- ISM PMI beats estimates, dollar/yen accelerates rally
- Wall Street returns wounded after holiday
- BoC to hike by 75bps, focus to fall on future moves
ISM non-manuf. PMI reinforces aggressive Fed narrative
After taking a breather on Monday, the US dollar recharged again yesterday, with dollar/yen skyrocketing to levels last seen 24 years ago.
What added fuel to the greenback’s tank may have been the better-than-expected ISM non-manufacturing PMI. Instead of sliding, the index rose further, reinforcing the view that the US economy is not in a recession, even as it met the technical definition with two quarters of negative growth in the first half of the year.

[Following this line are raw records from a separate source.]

-- ==== Sys2Proof/Laws/Waits.lean ====
section
/-!
SUPPORT. A wait is transparent: taking an unfinished operation up again once an answer is there gives what the operation
gives with that answer there from the start (20_memory.md R36, 60_exceptions.md R135; notes/assumptions 5).
-/

namespace Sys2Proof.Machine

open Sys2Proof

/-- `F`, run from a state `s` with nothing unfinished: if it waits, then the answer `r` and a step give what `F` gives with
`r` there. -/
def WaitsAt (r : Answer) (F : State → State) (s : State) : Prop :=
  s.run = .running → s.pending = none → (F s).pending ≠ none → step ((F s).deliver r) = .next (F (s.deliver r))

/-- What keeps the mark does not wait. -/
theorem waitsAt_of_pending {r : Answer} {F : State → State} {s : State} (h : (F s).pending = s.pending) :
    WaitsAt r F s :=
  fun _ hp hw => absurd (h.trans hp) hw

/-- A mark that is set and taken off again on a state without one. -/
theorem setPending_deliver {s : State} (hp : s.pending = none) (k : Pending) (r : Answer) :
    setPending none ((setPending (some k) s).deliver r) = s.deliver r := by
  obtain ⟨regs, pc, psr, mem, run, input, pos, out, diag, pending⟩ := s
  cases hp
  rfl

/-- An acquisition that is taken up as itself. -/
theorem acquireThen_waitsAt {r : Answer} {k : Pending} {f : Word → State → State}
    (hk : ∀ u, resumePending k u = acquireThen k f u) {s : State}
    (hf : ∀ v q rest, s.input = q :: rest → WaitsAt r (f v) (consumeAnswer rest s)) :
    WaitsAt r (acquireThen k f) s := by
  intro hrun hp hw
  cases hin : s.input with
  | nil =>
    rw [acquireThen_waiting hin,
      step_pending (s := (setPending (some k) s).deliver r) hrun rfl, setPending_deliver hp, hk]
  | cons q rest =>
    have hd : (s.deliver r).input = q :: (rest ++ [r]) := by simp [State.deliver, hin]
    have ha : acquire (s.deliver r) = match acquire s with
        | .value v s1 => .value v (s1.deliver r)
        | .ended s1 => .ended (s1.deliver r)
        | .waiting => .waiting := by
      simp only [acquire, hd, hin]
      cases answerByte q with
      | none => rfl
      | some b =>
        dsimp only
        split <;> rfl
    unfold acquireThen at hw ⊢
    rw [ha]
    cases h : acquire s with
    | waiting => rw [(acquire_waiting s).1 h] at hin; cases hin
    | ended s1 =>
      rw [h] at hw
      obtain ⟨rest', -, rfl⟩ | ⟨rest', -, rfl⟩ := acquire_ended h <;> exact absurd hp hw
    | value v s1 =>
      rw [h] at hw
      obtain ⟨q', rest', -, hin', -, -, -, rfl⟩ := acquire_value h
      exact hf v q' rest' hin' hrun hp hw

/-- A bus read that is taken up as an acquisition. -/
theorem readThen_waitsAt {r : Answer} {addr : Word} {k : Pending} {f : Word → State → State}
    (hk : ∀ u, resumePending k u = acquireThen k f u) {s : State}
    (hstorage : WaitsAt r (f (readCell s addr)) s)
    (hkeyboard : ∀ v q rest, s.input = q :: rest → WaitsAt r (f v) (consumeAnswer rest s)) :
    WaitsAt r (readThen addr k f) s := by
  by_cases h : addr = kbdrAddr
  · subst h
    intro hrun hp hw
    rw [readThen_keyboard] at hw
    rw [readThen_keyboard, readThen_keyboard]
    exact acquireThen_waitsAt hk hkeyboard hrun hp hw
  · intro hrun hp hw
    rw [readThen_storage h] at hw
    rw [readThen_storage h, readThen_storage h]
    exact hstorage hrun hp hw

/-- The string loop, which is taken up as itself at the address where it waits. -/
theorem stringFrom_waitsAt {r : Answer} {k : Word → Pending} {put : Word → State → State}
    (hk : ∀ u, resumePending (k kbdrAddr) u = stringFrom k put kbdrAddr u)
    (hin : ∀ w s, (put w s).input = s.input) (hpend : ∀ w s, (put w s).pending = s.pending)
    (hrun : ∀ w s, (put w s).run = s.run) (hput : ∀ w s, put w (s.deliver r) = (put w s).deliver r) (addr : Word)
    (s : State) : WaitsAt r (stringFrom k put addr) s := by
  refine stringFrom_induction hin (C := fun addr s => WaitsAt r (stringFrom k put addr) s) ?_ ?_ addr s
  · intro addr s h ih hr hp hw
    rw [stringFrom_storage k hin h] at hw ⊢
    rw [stringFrom_storage k hin h]
    have hc : readCell (s.deliver r) addr = readCell s addr := rfl
    rw [hc]
    split at hw
    · exact absurd hp hw
    · next h0 =>
      rw [if_neg h0, if_neg h0, hput]
      exact ih h0 ((hrun _ _).trans hr) ((hpend _ _).trans hp) hw
  · intro s ih hr hp hw
    rw [stringFrom_keyboard k hin] at hw ⊢
    rw [stringFrom_keyboard k hin]
    refine acquireThen_waitsAt (fun u => by rw [hk, stringFrom_keyboard k hin]) ?_ hr hp hw
    intro v q rest hi hr' hp' hw'
    dsimp only at hw' ⊢
    split at hw'
    · exact absurd hp' hw'
    · next h0 =>
      rw [if_neg h0, if_neg h0, hput]
      exact ih q rest v hi ((hrun _ _).trans hr') ((hpend _ _).trans hp') hw'

end Sys2Proof.Machine
end

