theorem decode_encode {i : Instr} (h : i.wf = true) : decode (encode i) = i := by
  cases i with
  | br n z p off9 => exact decode_br n z p off9
  | addReg a b sr2 => exact decode_addReg a b sr2 0b00#2
  | addImm a b imm5 => exact decode_addImm a b imm5
  | ld a off9 => exact decode_ld a off9
  | st a off9 => exact decode_st a off9
  | jsrr b => exact decode_jsrr b 0b00#2 0b000000#6
  | jsr off11 => exact decode_jsr off11
  | andReg a b sr2 => exact decode_andReg a b sr2 0b00#2
  | andImm a b imm5 => exact decode_andImm a b imm5
  | ldr a b off6 => exact decode_ldr a b off6
  | str a b off6 => exact decode_str a b off6
  | rti => exact decode_rti 0b000000000000#12
  | not a b => exact decode_not a b 0b111111#6
  | ldi a off9 => exact decode_ldi a off9
  | sti a off9 => exact decode_sti a off9
  | jmp b => exact decode_jmp b 0b000#3 0b000000#6
  | invalid => exact decode_invalid 0b000000000000#12
  | lea a off9 => exact decode_lea a off9
  | trap v =>
    have hv : v ∉ serviceVectors := by simpa [Instr.wf] using h
    exact (decode_trap 0b0000#4 v).trans (decodeTrap_of_not_service hv)
  | getc => exact decode_trap 0b0000#4 0x20#8
  | out => exact decode_trap 0b0000#4 0x21#8
  | puts => exact decode_trap 0b0000#4 0x22#8
  | inp => exact decode_trap 0b0000#4 0x23#8
  | putsp => exact decode_trap 0b0000#4 0x24#8
  | halt => exact decode_trap 0b0000#4 0x25#8

/-! ## The words with ignored bits, masked (30_encoding.md R57)

The mask of the used bits has the same cut as the word, so the and goes group by group, and an ignored group is anded
with zeros. -/

theorem and_append_ignored {n k : Nat} (x m : BitVec n) (ign ign' : BitVec k) :
    (x ++ ign) &&& (m ++ 0#k) = (x ++ ign') &&& (m ++ 0#k) := by
  simp only [BitVec.and_append, BitVec.and_zero]

theorem and_append_congr {n k : Nat} {x x' m : BitVec n} (h : x &&& m = x' &&& m) (y p : BitVec k) :
    (x ++ y) &&& (m ++ p) = (x' ++ y) &&& (m ++ p) := by
  simp only [BitVec.and_append, h]

theorem masked_rrr (o : BitVec 4) (a b sr2 : Reg) (ign ign' : BitVec 2) :
    (o ++ a ++ b ++ 0b0#1 ++ ign ++ sr2) &&& ~~~0x0018#16 = (o ++ a ++ b ++ 0b0#1 ++ ign' ++ sr2) &&& ~~~0x0018#16 := by
  have mask : ~~~0x0018#16 = 0x7FF#11 ++ 0#2 ++ 0b111#3 := by decide
  rw [mask]
  exact and_append_congr (and_append_ignored (o ++ a ++ b ++ 0b0#1) _ ign ign') sr2 _

theorem masked_rr (o : BitVec 4) (a b : Reg) (ign ign' : BitVec 6) :
    (o ++ a ++ b ++ ign) &&& ~~~0x003F#16 = (o ++ a ++ b ++ ign') &&& ~~~0x003F#16 := by
  have mask : ~~~0x003F#16 = 0x3FF#10 ++ 0#6 := by decide
  rw [mask]
  exact and_append_ignored (o ++ a ++ b) _ ign ign'

theorem masked_r (o : BitVec 4) (hi hi' b : Reg) (lo lo' : BitVec 6) :
    (o ++ hi ++ b ++ lo) &&& ~~~0x0E3F#16 = (o ++ hi' ++ b ++ lo') &&& ~~~0x0E3F#16 := by
  have mask : ~~~0x0E3F#16 = 0xF#4 ++ 0#3 ++ 0b111#3 ++ 0#6 := by decide
  rw [mask]
  calc (o ++ hi ++ b ++ lo) &&& (0xF#4 ++ 0#3 ++ 0b111#3 ++ 0#6)
    _ = (o ++ hi ++ b ++ lo') &&& (0xF#4 ++ 0#3 ++ 0b111#3 ++ 0#6) := and_append_ignored _ _ lo lo'
    _ = (o ++ hi' ++ b ++ lo') &&& (0xF#4 ++ 0#3 ++ 0b111#3 ++ 0#6) :=
      and_append_congr (and_append_congr (and_append_ignored o _ hi hi') b _) lo' _

theorem masked_jr (o : BitVec 4) (hi hi' : BitVec 2) (b : Reg) (lo lo' : BitVec 6) :
    (o ++ 0b0#1 ++ hi ++ b ++ lo) &&& ~~~0x063F#16 = (o ++ 0b0#1 ++ hi' ++ b ++ lo') &&& ~~~0x063F#16 := by
  have mask : ~~~0x063F#16 = 0x1F#5 ++ 0#2 ++ 0b111#3 ++ 0#6 := by decide
  rw [mask]
  calc (o ++ 0b0#1 ++ hi ++ b ++ lo) &&& (0x1F#5 ++ 0#2 ++ 0b111#3 ++ 0#6)
    _ = (o ++ 0b0#1 ++ hi ++ b ++ lo') &&& (0x1F#5 ++ 0#2 ++ 0b111#3 ++ 0#6) := and_append_ignored _ _ lo lo'
    _ = (o ++ 0b0#1 ++ hi' ++ b ++ lo') &&& (0x1F#5 ++ 0#2 ++ 0b111#3 ++ 0#6) :=
      and_append_congr (and_append_congr (and_append_ignored (o ++ 0b0#1) _ hi hi') b _) lo' _
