/-- Conditions of `B` and `SETCC` (Table 7-6). -/
inductive Cond where
  | eq | ne | lt | ge | ltu | geu
deriving DecidableEq, Repr
/-- Conditions of `BM` (Table 7-6). -/
inductive MCond where
  | any | noneSet | all | nall
deriving DecidableEq, Repr
/-- Conditions of `VCMP`, `FCMP` and, the first six, `VWAITC` (Table 7-6). -/
inductive FCond where
  | eq | ne | lt | le | gt | ge | ult | ule | ugt | uge
deriving DecidableEq, Repr
/-- Rounding modes of Table 7-4. -/
inductive Rm where
  | dyn | rne | rtz | rdn | rup | rna
deriving DecidableEq, Repr
/-- Kinds of `FCVT` (opcode 0x05 of Table 7-7). -/
inductive FcvtKind where
  | ff | toI | toN | fromI | fromN
deriving DecidableEq, Repr
/-- Operations of `AMO`, `VAMO`, `VSTA` (Table 7-7). -/
inductive AmoOp where
  | add | and | or | xor | min | max | minu | maxu | swap | fadd | fmin | fmax
deriving DecidableEq, Repr
/-- SCOPE of Table 7-5. -/
inductive Scope where
  | hart | core | cluster | device | system
deriving DecidableEq, Repr
/-- ORD of Table 7-5. -/
inductive MOrd where
  | none | acq | rel | ar
deriving DecidableEq, Repr
/-- SZ of Table 7-5: 4, 8 and 16 bytes; `rsv` is the code 11. -/
inductive Sz where
  | w | q | p | rsv
deriving DecidableEq, Repr
/-- T of Table 7-5: unordered, `.TJ`, `.TT`. -/
inductive Tick where
  | no | tj | tt
deriving DecidableEq, Repr
/-- Direction of `FENCE` (Table 7-7). -/
inductive FenceDir where
  | sv | vs | vv | all
deriving DecidableEq, Repr
/-- Kind of `TLBINV` (Table 7-7). -/
inductive InvKind where
  | page | vf | every
deriving DecidableEq, Repr
/-- Element-type tags of Table 3-3. -/
inductive Tag where
  | none | n64 | i64 | n32x2 | i32x2 | n16x4 | i16x4 | n8x8 | i8x8
  | f64 | f32x2 | f16x4 | bf16x4 | e4m3x8 | e5m2x8 | cf32 | ci32 | ci16x2 | cf16x2 | cbf16x2
deriving DecidableEq, Repr

/-- The control fields of a format R arithmetic instruction (Tables 7-1, 7-4). -/
structure VMod where
  k : Fin 16
  ke : Bool
  kz : Bool
  ca : Bool
  cb : Bool
  cc : Bool
  p : Bool
  rm : Rm
  sat : Bool
deriving DecidableEq, Repr
/-- The control fields of a format R memory instruction (Tables 7-1, 7-5). -/
structure MemX where
  k : Fin 16
  ke : Bool
  kz : Bool
  ca : Bool
  cb : Bool
  cc : Bool
  tk : Fin 8
  sz : Sz
  sx : Bool
  ord : MOrd
  scope : Scope
  t : Tick
deriving DecidableEq, Repr
/-- The fields of `LD` and `ST` (Table 7-6a); `size` is log2 of the bytes. -/
structure LdSt where
  ord : MOrd
  sp : Bool
  sx : Bool
  size : Fin 4
  t : Tick
  scope : Scope
  off : BitVec 31
deriving DecidableEq, Repr

/-- A hart: its gang (a number no other gang ever has) and its rank (R11). -/
structure HartId where
  gang : Nat
  rank : Fin 4
deriving DecidableEq, Repr

/-- Bytes of a compare-and-swap that arrives over a link (Table 18-1, R149). -/
inductive CasWidth where
  | w4 | w8 | w16
deriving DecidableEq, Repr
def CasWidth.bytes : CasWidth → Nat
  | .w4 => 4 | .w8 => 8 | .w16 => 16
/-- An access that arrives over the host or twin link (R370, R378), at a byte offset or physical address, or the host's
read of a BAR0 register of a function (R372). -/
inductive ExtAcc where
  | read (a : Nat) (n : Nat)
  | write (a : Nat) (bytes : List (BitVec 8))
  | atomic (op : AmoOp) (a : Nat) (wide : Bool) (x : BitVec 64)
  | cas (a : Nat) (n : CasWidth) (expected new : BitVec 128)
  | register (vf : Fin 64) (off : BitVec 25)
deriving DecidableEq, Repr

/-- One section of an arriving U-plane frame, as the parser of R381 reads it. -/
structure FhSection where
  startPrb : BitVec 10
  numPrb : BitVec 8
  /-- the compression used: `some w` is block floating point of width w, `none` is 16-bit values -/
  bfp : Option Nat
  /-- the width and method that an udCompHdr in the packet states, if it carries one -/
  hdr : Option (Option Nat)
  /-- another compression method, or a section extension (UNSUP of R381) -/
  unsupported : Bool
  data : List (BitVec 8)
deriving DecidableEq, Repr

/-- An arriving Ethernet frame (R381). The layouts of eCPRI and O-RAN packets are outside the spec, so a frame carries
both its bytes and what the parser reads from them. -/
structure Frame where
  ethertype : BitVec 16
  /-- eCPRI revision 1, message type 0, O-RAN U-plane, uplink, payloadVersion 1 -/
  uplane : Bool
  eaxc : BitVec 16
  frameId : BitVec 8
  subframe : BitVec 4
  slot : BitVec 6
  symbol : BitVec 6
  sections : List FhSection
  /-- the frame ends inside this section -/
  cutAt : Option Nat
  /-- bytes follow the last section -/
  trailing : Bool
  raw : List (BitVec 8)
deriving DecidableEq, Repr

/-- Where an error is found (R400, R403). -/
inductive UnitError where
  /-- an LPDDR-6 line that a demand read cannot correct (R109) -/
  | dramLine (line : Nat)
  /-- the data of a line in the L2: of device memory, or of the host's (R109) -/
  | l2Data (host : Bool) (line : Nat)
  /-- the snoop-filter entry of a line of device memory -/
  | snoopEntry (line : Nat)
  /-- a 4-byte word of a gang's scratchpad, in both bits (R113) -/
  | scratchpad (gang word : Nat)
  | regOrTile (h : HartId)
  | pairDiffers (gang : Nat)
  | commitBuffer (p : Fin 3) (job : Nat)
  | cask (query : Nat)
  | deadlineTable (p : Fin 3) (job : Nat)
  | taskTable (p : Fin 3) (ch : Fin 256)
  /-- 8 bytes at a physical address in the instruction cache of a core: refetched -/
  | instrCache (core pa : Nat)
  /-- 8 bytes at a physical address in the scalar data cache that serves a hart: refetched -/
  | dataCache (h : HartId) (pa : Nat)
  | corrected (src : BitVec 8) (unit : BitVec 16) (addr : BitVec 64) (p : Option (Fin 3))
  | l2Tags (way : Fin 16)
deriving DecidableEq, Repr

/-- How an SPDM request arrives (R409): DOE of a physical function, or MCTP through the Dorcy endpoint. -/
inductive SpdmPort where
  | doe (p : Fin 3)
  | mctp
deriving DecidableEq, Repr
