-- ==== Sys2Proof/Decode.lean ====
section
/-!
DEFINITION. The decoder and the encoder: the formats of Tables 7-1 to 7-3, the specifier classes of Table 7-7, and the
use each opcode makes of the fields (R153 to R166). A word decodes when its fields are assigned, its reserved fields
are zero, and the limits of R159 to R163 hold; every other word is no instruction (R165).
-/

namespace Sys2Proof

/-- A Bool as a one-bit number. -/
def bn (b : Bool) : Nat := if b then 1 else 0
/-- A one-bit field; a wider value is not assigned. -/
def boolF (n : Nat) : Option Bool := match n with | 0 => some false | 1 => some true | _ => none
/-- A number below m, as a field value. -/
def finF (m n : Nat) : Option (Fin m) := if h : n < m then some ⟨n, h⟩ else none
def fin3 (n : Nat) : Option (Fin 3) := finF 3 n
def fin4 (n : Nat) : Option (Fin 4) := finF 4 n
def fin7 (n : Nat) : Option (Fin 7) := finF 7 n
def fin8 (n : Nat) : Option (Fin 8) := finF 8 n
def fin9 (n : Nat) : Option (Fin 9) := finF 9 n
def fin16 (n : Nat) : Option (Fin 16) := finF 16 n
def fin32 (n : Nat) : Option (Fin 32) := finF 32 n

/-- Specifier of class G (Table 3-2). -/
def encG : GOp → Nat | some r => 64 + r.val | none => 127
def decG (n : Nat) : Option GOp :=
  if n = 127 then some none else if 64 ≤ n then (finF 32 (n - 64)).map some else none
/-- Specifier of class VD (Table 3-2). -/
def encVd : VdOp → Nat | some r => r.val | none => 127
def decVd (n : Nat) : Option VdOp := if n = 127 then some none else (finF 56 n).map some
/-- Specifier of class VR (Table 3-2). -/
def encVr (r : VrOp) : Nat := r.val
def decVr (n : Nat) : Option VrOp := finF 60 n
/-- Specifier of class VS (Table 3-2). -/
def encVs : VsOp → Nat | .vec r => r.val | .g r => 64 + r.val | .zero => 127
def decVs (n : Nat) : Option VsOp :=
  if n = 127 then some .zero else if 64 ≤ n then (finF 32 (n - 64)).map .g else (finF 60 n).map .vec
/-- Specifier of class M (Table 3-2). -/
def encM : MOp → Nat | some r => 96 + r.val | none => 127
def decM (n : Nat) : Option MOp :=
  if n = 127 then some none else if 96 ≤ n then (finF 16 (n - 96)).map some else none
/-- Specifier of class VM (Table 7-7). -/
def encVm (r : Fin 48) : Nat := r.val
def decVm (n : Nat) : Option (Fin 48) := finF 48 n
/-- Specifier of class VB: v40 to v47 (Table 7-7). -/
def encVb (r : VbOp) : Nat := 40 + r.val
def decVb (n : Nat) : Option VbOp := if 40 ≤ n then fin8 (n - 40) else none

/-- The code of a tag (Table 3-3). -/
def Tag.code : Tag → Nat
  | .none => 0 | .n64 => 1 | .i64 => 2 | .n32x2 => 3 | .i32x2 => 4 | .n16x4 => 5 | .i16x4 => 6 | .n8x8 => 7
  | .i8x8 => 8 | .f64 => 9 | .f32x2 => 10 | .f16x4 => 11 | .bf16x4 => 12 | .e4m3x8 => 13 | .e5m2x8 => 14
  | .cf32 => 15 | .ci32 => 16 | .ci16x2 => 17 | .cf16x2 => 18 | .cbf16x2 => 19

def Tag.ofCode (n : Nat) : Option Tag :=
  match n with
  | 0 => some .none
  | 1 => some .n64
  | 2 => some .i64
  | 3 => some .n32x2
  | 4 => some .i32x2
  | 5 => some .n16x4
  | 6 => some .i16x4
  | 7 => some .n8x8
  | 8 => some .i8x8
  | 9 => some .f64
  | 10 => some .f32x2
  | 11 => some .f16x4
  | 12 => some .bf16x4
  | 13 => some .e4m3x8
  | 14 => some .e5m2x8
  | 15 => some .cf32
  | 16 => some .ci32
  | 17 => some .ci16x2
  | 18 => some .cf16x2
  | 19 => some .cbf16x2
  | _ => none

/-- The code of a `B` or `SETCC` condition (Table 7-6). -/
def Cond.code : Cond → Nat
  | .eq => 0
  | .ne => 1
  | .lt => 2
  | .ge => 3
  | .ltu => 4
  | .geu => 5
def Cond.ofCode (n : Nat) : Option Cond :=
  match n with
  | 0 => some .eq
  | 1 => some .ne
  | 2 => some .lt
  | 3 => some .ge
  | 4 => some .ltu
  | 5 => some .geu
  | _ => none

/-- The code of a `BM` condition (Table 7-6). -/
def MCond.code : MCond → Nat
  | .any => 0
  | .noneSet => 1
  | .all => 2
  | .nall => 3
def MCond.ofCode (n : Nat) : Option MCond :=
  match n with
  | 0 => some .any
  | 1 => some .noneSet
  | 2 => some .all
  | 3 => some .nall
  | _ => none

/-- The code of a `VCMP`, `FCMP` or `VWAITC` condition (Table 7-6). -/
def FCond.code : FCond → Nat
  | .eq => 0
  | .ne => 1
  | .lt => 2
  | .le => 3
  | .gt => 4
  | .ge => 5
  | .ult => 10
  | .ule => 11
  | .ugt => 12
  | .uge => 13
def FCond.ofCode (n : Nat) : Option FCond :=
  match n with
  | 0 => some .eq
  | 1 => some .ne
  | 2 => some .lt
  | 3 => some .le
  | 4 => some .gt
  | 5 => some .ge
  | 10 => some .ult
  | 11 => some .ule
  | 12 => some .ugt
  | 13 => some .uge
  | _ => none

/-- The code of a rounding mode (Table 7-4). -/
def Rm.code : Rm → Nat
  | .dyn => 0
  | .rne => 1
  | .rtz => 2
  | .rdn => 3
  | .rup => 4
  | .rna => 5
def Rm.ofCode (n : Nat) : Option Rm :=
  match n with
  | 0 => some .dyn
  | 1 => some .rne
  | 2 => some .rtz
  | 3 => some .rdn
  | 4 => some .rup
  | 5 => some .rna
  | _ => none

/-- The code of an `FCVT` kind (Table 7-7). -/
def FcvtKind.code : FcvtKind → Nat
  | .ff => 0
  | .toI => 1
  | .toN => 2
  | .fromI => 3
  | .fromN => 4
def FcvtKind.ofCode (n : Nat) : Option FcvtKind :=
  match n with
  | 0 => some .ff
  | 1 => some .toI
  | 2 => some .toN
  | 3 => some .fromI
  | 4 => some .fromN
  | _ => none

/-- The code of an atomic operation (Table 7-7). -/
def AmoOp.code : AmoOp → Nat
  | .add => 0
  | .and => 1
  | .or => 2
  | .xor => 3
  | .min => 4
  | .max => 5
  | .minu => 6
  | .maxu => 7
  | .swap => 8
  | .fadd => 9
  | .fmin => 10
  | .fmax => 11
def AmoOp.ofCode (n : Nat) : Option AmoOp :=
  match n with
  | 0 => some .add
  | 1 => some .and
  | 2 => some .or
  | 3 => some .xor
  | 4 => some .min
  | 5 => some .max
  | 6 => some .minu
  | 7 => some .maxu
  | 8 => some .swap
  | 9 => some .fadd
  | 10 => some .fmin
  | 11 => some .fmax
  | _ => none

/-- The code of a scope (Table 7-5). -/
def Scope.code : Scope → Nat
  | .hart => 0
  | .core => 1
  | .cluster => 2
  | .device => 3
  | .system => 4
def Scope.ofCode (n : Nat) : Option Scope :=
  match n with
  | 0 => some .hart
  | 1 => some .core
  | 2 => some .cluster
  | 3 => some .device
  | 4 => some .system
  | _ => none

/-- The code of an ordering (Table 7-5). -/
def MOrd.code : MOrd → Nat
  | .none => 0
  | .acq => 1
  | .rel => 2
  | .ar => 3
def MOrd.ofCode (n : Nat) : Option MOrd :=
  match n with
  | 0 => some .none
  | 1 => some .acq
  | 2 => some .rel
  | 3 => some .ar
  | _ => none

/-- The code of an access size (Table 7-5). -/
def Sz.code : Sz → Nat
  | .w => 0
  | .q => 1
  | .p => 2
  | .rsv => 3
def Sz.ofCode (n : Nat) : Option Sz :=
  match n with
  | 0 => some .w
  | 1 => some .q
  | 2 => some .p
  | 3 => some .rsv
  | _ => none

/-- The code of a ticket modifier (Table 7-5). -/
def Tick.code : Tick → Nat
  | .no => 0
  | .tj => 1
  | .tt => 2
def Tick.ofCode (n : Nat) : Option Tick :=
  match n with
  | 0 => some .no
  | 1 => some .tj
  | 2 => some .tt
  | _ => none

With Friday’s employment report suggesting a tight labor market despite the increase in the unemployment rate, the ISM index encouraged market participants to add to bets of another 75bps hike by the Fed. They are now assigning a 75% probability for such a move, but they still see a chance for rates to start declining next year after peaking between 3.75% and 4% in May, even as several policymakers warned that interest rates are likely to be held steady when they reach their peak. On top of that, there are officials, like Cleveland Fed President Loretta Mester, who believe that rates should even be raised to somewhere above 4%.
Dollar/yen hits 24-year high on policy divergence
All this implies that there is still room for disappointment and thereby further upside for the US dollar. More economic data beating the forecasts and more Fed officials adding to the overly hawkish narrative could do the trick and with the yen being the worst performing major currency year to date due to the Bank of Japan's stubbornness to maintain an ultra-loose strategy, dollar/yen appears to be the best gauge for exploiting rate differentials.
Although Japan’s top government spokesperson warned that they will take necessary steps if “rapid, one-sided” moves continue, intervening with such a strong momentum behind the yen’s fall may be a hard task and one that may fail, as either negative or zero interest rates in Japan and much higher elsewhere could keep other major currencies more attractive.
Expectations of higher rates continue to weigh on stocks
Increasing expectations of a more aggressive Fed continued to hurt equities, as higher rates mean higher borrowing costs for companies, as well as lower present values, especially for high-tech firms, which are usually valued by discounting expected cash flows. That’s maybe why the tech-sensitive Nasdaq was Wall Street’s main loser yesterday.
That said, apart from the aggressive appetite of most major central banks to raise interest rates fast to tame very high inflation, investors may be reducing their risk exposure due to fears of a global recession as well. With Europe dealing with a profound energy crisis and China bleeding due to a battered property sector and new COVID lockdowns, the downside risks are more than noticeable.
Despite China’s promises for new measures, the market’s response suggests that market participants are not convinced that better days are coming, especially with Chinese trade data missing their estimates overnight. The fact that oil prices took another dive yesterday, adds credence to the narrative that global demand concerns are intensifying, and China’s risks remain a major cause for those concerns.
BoC to hike by 75bps, but what’s next?
Back to the FX sphere, the Canadian dollar lost the least ground against the greenback yesterday and today during the Asian session despite the slide in oil prices, as traders may have turned their gaze to the Bank of Canada decision later today. Investors consider a 75bps hike a done deal, and thus they are unlikely to be shocked if indeed this is the case. They may focus more on the accompanying statement for hints on how the Bank intends to move forward.
With interest rates expected to peak at around 3.75% in March, a 75bps hike means that the Bank may have to slow down from today onwards. However, if those expectations are not confirmed and the Bank remains willing to keep hiking aggressively, the loonie is likely to gain. Due to its risk-linked characteristics, it may not sustain any gains against the US dollar but considering that it is the second best performing major currency year to date, it could add to gains against more wounded currencies, like the euro, the pound, and the yen.